Œ will be covering the launch of GENESIS next month. In the meantime, we thought we’d check in with Ania to revisit her old but gold collection Tears of Lava, and find out how she’s been getting on with setting up LARMA Studio.

Œ: You have such a natural knack for design – from your artistic realisation to the presentation of the final product. Had you always pictured yourself working in fashion? 

Ania: To be honest, for as long as I can remember, I have always wanted to pursue a career in fashion design. During my teenage years, I kind of put this idea aside, perceiving fashion as too “superficial” or “girly”. I still knew I wanted to go to an art school but was considering Product or Interior Design.

During the open days at HEAD, I decided to visit the Fashion Design section and I was just blown away by the quality of the student’s projects and the textile experiments. I applied to its program and got in. During my studies there, I did a semester abroad in Montreal and went to both London and New York for internships. Those studies were very intense and tough, I couldn’t say I liked them even though I am kind of nostalgic when I think about them now. I am currently based in Lausanne and work on our brand between Lausanne and Geneva.

 

 

Œ: We first featured an outfit from this exuberant collection whilst reporting on Mode Suisse’s 16th show – the cow print outfit was one of our favourite looks. So iconic! What’s the story behind Tears of Lava? 

Ania: Thank you! It is my favourite look from the collection too! My best friend, the designer Bryan Colo, helped me with the patternmaking and realisation of this coat so it also has a special personal meaning.
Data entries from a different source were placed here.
-- ==== Sys2Proof/Proofs/Joins.lean ====
section
/-! PROOF. Nodes that join and leave the fabric, and the time exchange (O46). -/

namespace Sys2Proof.Proofs
open Sys2Proof.Machine

variable {s : State}

/-! ### Many links at once -/

/-- The links of the list are updated, and nothing else. -/
structure OnLinks (l : List Nat) (g : Link → Link) (s t : State) : Prop where
  only : t = { s with fab := { s.fab with links := t.fab.links } }
  on : ∀ k ∈ l, t.link k = g (s.link k)
  off : ∀ k, k ∉ l → t.link k = s.link k

/-- A fold over links, none twice, whose step sets its link where a condition on that link holds. -/
theorem foldl_onLinks {F : State → Nat → State} {P : Link → Prop} {g : Link → Link}
    (each : ∀ s l, P (s.link l) → F s l = s.setLink l (g (s.link l))) {l : List Nat} (once : l.Nodup) (s : State)
    (all : ∀ k ∈ l, P (s.link k)) : OnLinks l g s (l.foldl F s) := by
  induction l generalizing s with
  | nil => exact ⟨rfl, by simp, fun _ _ => rfl⟩
  | cons j l ih =>
    obtain ⟨apart, once⟩ := List.nodup_cons.mp once
    have other {k : Nat} (ne : k ≠ j) : (F s j).link k = s.link k := by
      rw [each s j (all j (by simp)), link_setLink_ne _ ne]
    obtain ⟨only, on, off⟩ := ih once (F s j) fun k mem => by
      rw [other fun e => apart (e ▸ mem)]
      exact all k (by simp [mem])
    refine ⟨?_, fun k mem => ?_, fun k out => ?_⟩
    · rw [List.foldl_cons, only, each s j (all j (by simp))]
      rfl
    · by_cases own : k = j
      · rw [List.foldl_cons, own, off j apart, each s j (all j (by simp)), link_setLink_self]
      · rw [List.foldl_cons, on k ((List.mem_cons.mp mem).resolve_left own), other own]
    · obtain ⟨ne, out⟩ := not_or.mp (mt List.mem_cons.mpr out)
      rw [List.foldl_cons, off k out, other ne]

theorem mem_maskLinks {m : Word} {l : Nat} : l ∈ maskLinks m ↔ l < 32 ∧ m.getLsbD l = true := by
  simp [maskLinks]

theorem maskLinks_nodup (m : Word) : (maskLinks m).Nodup := List.nodup_range.filter _

theorem mem_linksUp {l : Nat} : l ∈ s.linksUp ↔ l < 32 ∧ s.linkUp l = true := by simp [State.linksUp]

theorem linksUp_nodup (s : State) : s.linksUp.Nodup := List.nodup_range.filter _

theorem linksUp_congr {t : State} (same : t.fab.links = s.fab.links) : t.linksUp = s.linksUp := by
  have up : t.linkUp = s.linkUp := funext fun l => congrArg (fun m : SMap Link => decide ((smGet {} m l).state = 3)) same
  rw [State.linksUp, up]
  rfl

theorem fabUp_of_running (h : s.sys.mode = .running) : s.fabUp = true := by simp [State.fabUp, State.up, h]

/-! ### Joining -/

/-- The links of a mask that are down. -/
def downLinks (mask : Word) (s : State) : List Nat :=
  (maskLinks mask).filter (fun l => decide ((s.link l).state = 0) || decide ((s.link l).state = 4))

theorem mem_downLinks {mask : Word} {l : Nat} :
    l ∈ downLinks mask s ↔ (l < 32 ∧ mask.getLsbD l = true) ∧ ((s.link l).state = 0 ∨ (s.link l).state = 4) := by
  simp [downLinks, mem_maskLinks]

/-- The link starts to train for a join. -/
def joining (x : Link) : Link := { x.cleared 1 with wanted := true }

theorem joinStart_eq (ctx : Option CmdCtx) (node : Nat) (mask : Word) (s : State) : joinStart ctx node mask s =
    let t := (downLinks mask s).foldl (fun s l => s.setLink l (joining (s.link l))) s
    joinGo (t.setFab { t.fab with join := some ⟨ctx, node, mask, t.now, if t.fab.joined then some 0 else none⟩ }) := rfl

theorem joinGo_alone (alone : s.fab.joined = false) : joinGo s = s := by
  unfold joinGo
  split
  · simp [alone]
  · rfl

theorem joinGo_none (none_ : s.fab.join = none) : joinGo s = s := by
  unfold joinGo
  rw [none_]

/-- A node that is not joined starts a join: the down links of the mask train, and the join waits. -/
theorem joinStart_starts (c : CmdCtx) (node : Nat) (mask : Word) (alone : s.fab.joined = false) :
    ∃ u, joinStart (some c) node mask s = u ∧ u.fab.join = some ⟨some c, node, mask, s.now, none⟩ ∧
      (∀ l ∈ downLinks mask s, u.link l = joining (s.link l)) ∧ (∀ l, l ∉ downLinks mask s → u.link l = s.link l) ∧
      u = { s with fab := { s.fab with links := u.fab.links, join := u.fab.join } } := by
  obtain ⟨only, on, off⟩ := foldl_onLinks (F := fun s l => s.setLink l (joining (s.link l))) (P := fun _ => True)
    (fun _ _ _ => rfl) ((maskLinks_nodup mask).filter (fun l => decide ((s.link l).state = 0) || decide ((s.link l).state = 4))) s
    (fun _ _ => trivial)
  rw [joinStart_eq]
  dsimp only
  generalize is : (downLinks mask s).foldl (fun s l => s.setLink l (joining (s.link l))) s = t
  unfold downLinks at is ⊢
  rw [is] at only on off
  have joined : t.fab.joined = false := by rw [only]; exact alone
  have now : t.now = s.now := by rw [only]; rfl
  refine ⟨_, joinGo_alone joined, ?_, on, off, ?_⟩
  · simp [State.setFab, joined, now]
  · exact congrArg (fun x : State => x.setFab { x.fab with join := some ⟨some c, node, mask, t.now, if t.fab.joined then some 0 else none⟩ }) only

theorem exec_fabricJoin (c : CmdCtx) (node : Nat) (mask : Word) (s : State) :
    exec (.fabricJoin c node mask) s = execFabricJoin c node mask s := rfl

theorem fabricJoin_runs {c : CmdCtx} {node : Nat} {mask : Word} (ready : Ready 0x500 s) (root : c.part = 0) (low : node < 2 ^ 14)
    (alone : s.fab.joined = false) (idle : s.fab.join = none) (stays : s.fab.leaving = none) :
    exec (.fabricJoin c node mask) s = .next (joinStart (some c) node mask (beginCmd c 0x500 s)) := by
  have fab := (beginCmd_kept c 0x500 s).fab
  have ok : firstFail [p0Only c, (decide (2 ^ 14 ≤ node) || ((beginCmd c 0x500 s).fab.joined &&
      decide (node ≠ (beginCmd c 0x500 s).fab.nodeId)), .badParam)] = none := by
    rw [firstFail_none]
    simp [p0Only, root, fab, alone, show node < 16384 from low]
  have free : ¬ (joinBusy (beginCmd c 0x500 s) = true ∨ (beginCmd c 0x500 s).fab.leaving.isSome = true) := by
    simp [joinBusy, fab, idle, stays]
  rw [exec_fabricJoin, execFabricJoin, runCmd_ready ready ok, if_neg free]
The funny thing is that this outfit wasn’t understood by my final jury and my teachers wanted me to take it out of the collection, they considered it “out of theme”, but for me, the whole collection was constructed around it and it was the “statement” piece. I always trusted my gut and didn’t listen to teachers anyway so I decided to keep it. 

As for inspiration, I imagined each look of the collection Tears of Lava as a unique character. The idea of the collection was a surrealistic and psychedelic atmosphere in which incandescent and liquid parasites infiltrate under the skin. The garment reacts physically to the heat and burns by bruising, swelling and blistering. It’s so relentless and uncontrollable, that it deforms and reshapes the garment to reveal dramatic shapes and proportions. 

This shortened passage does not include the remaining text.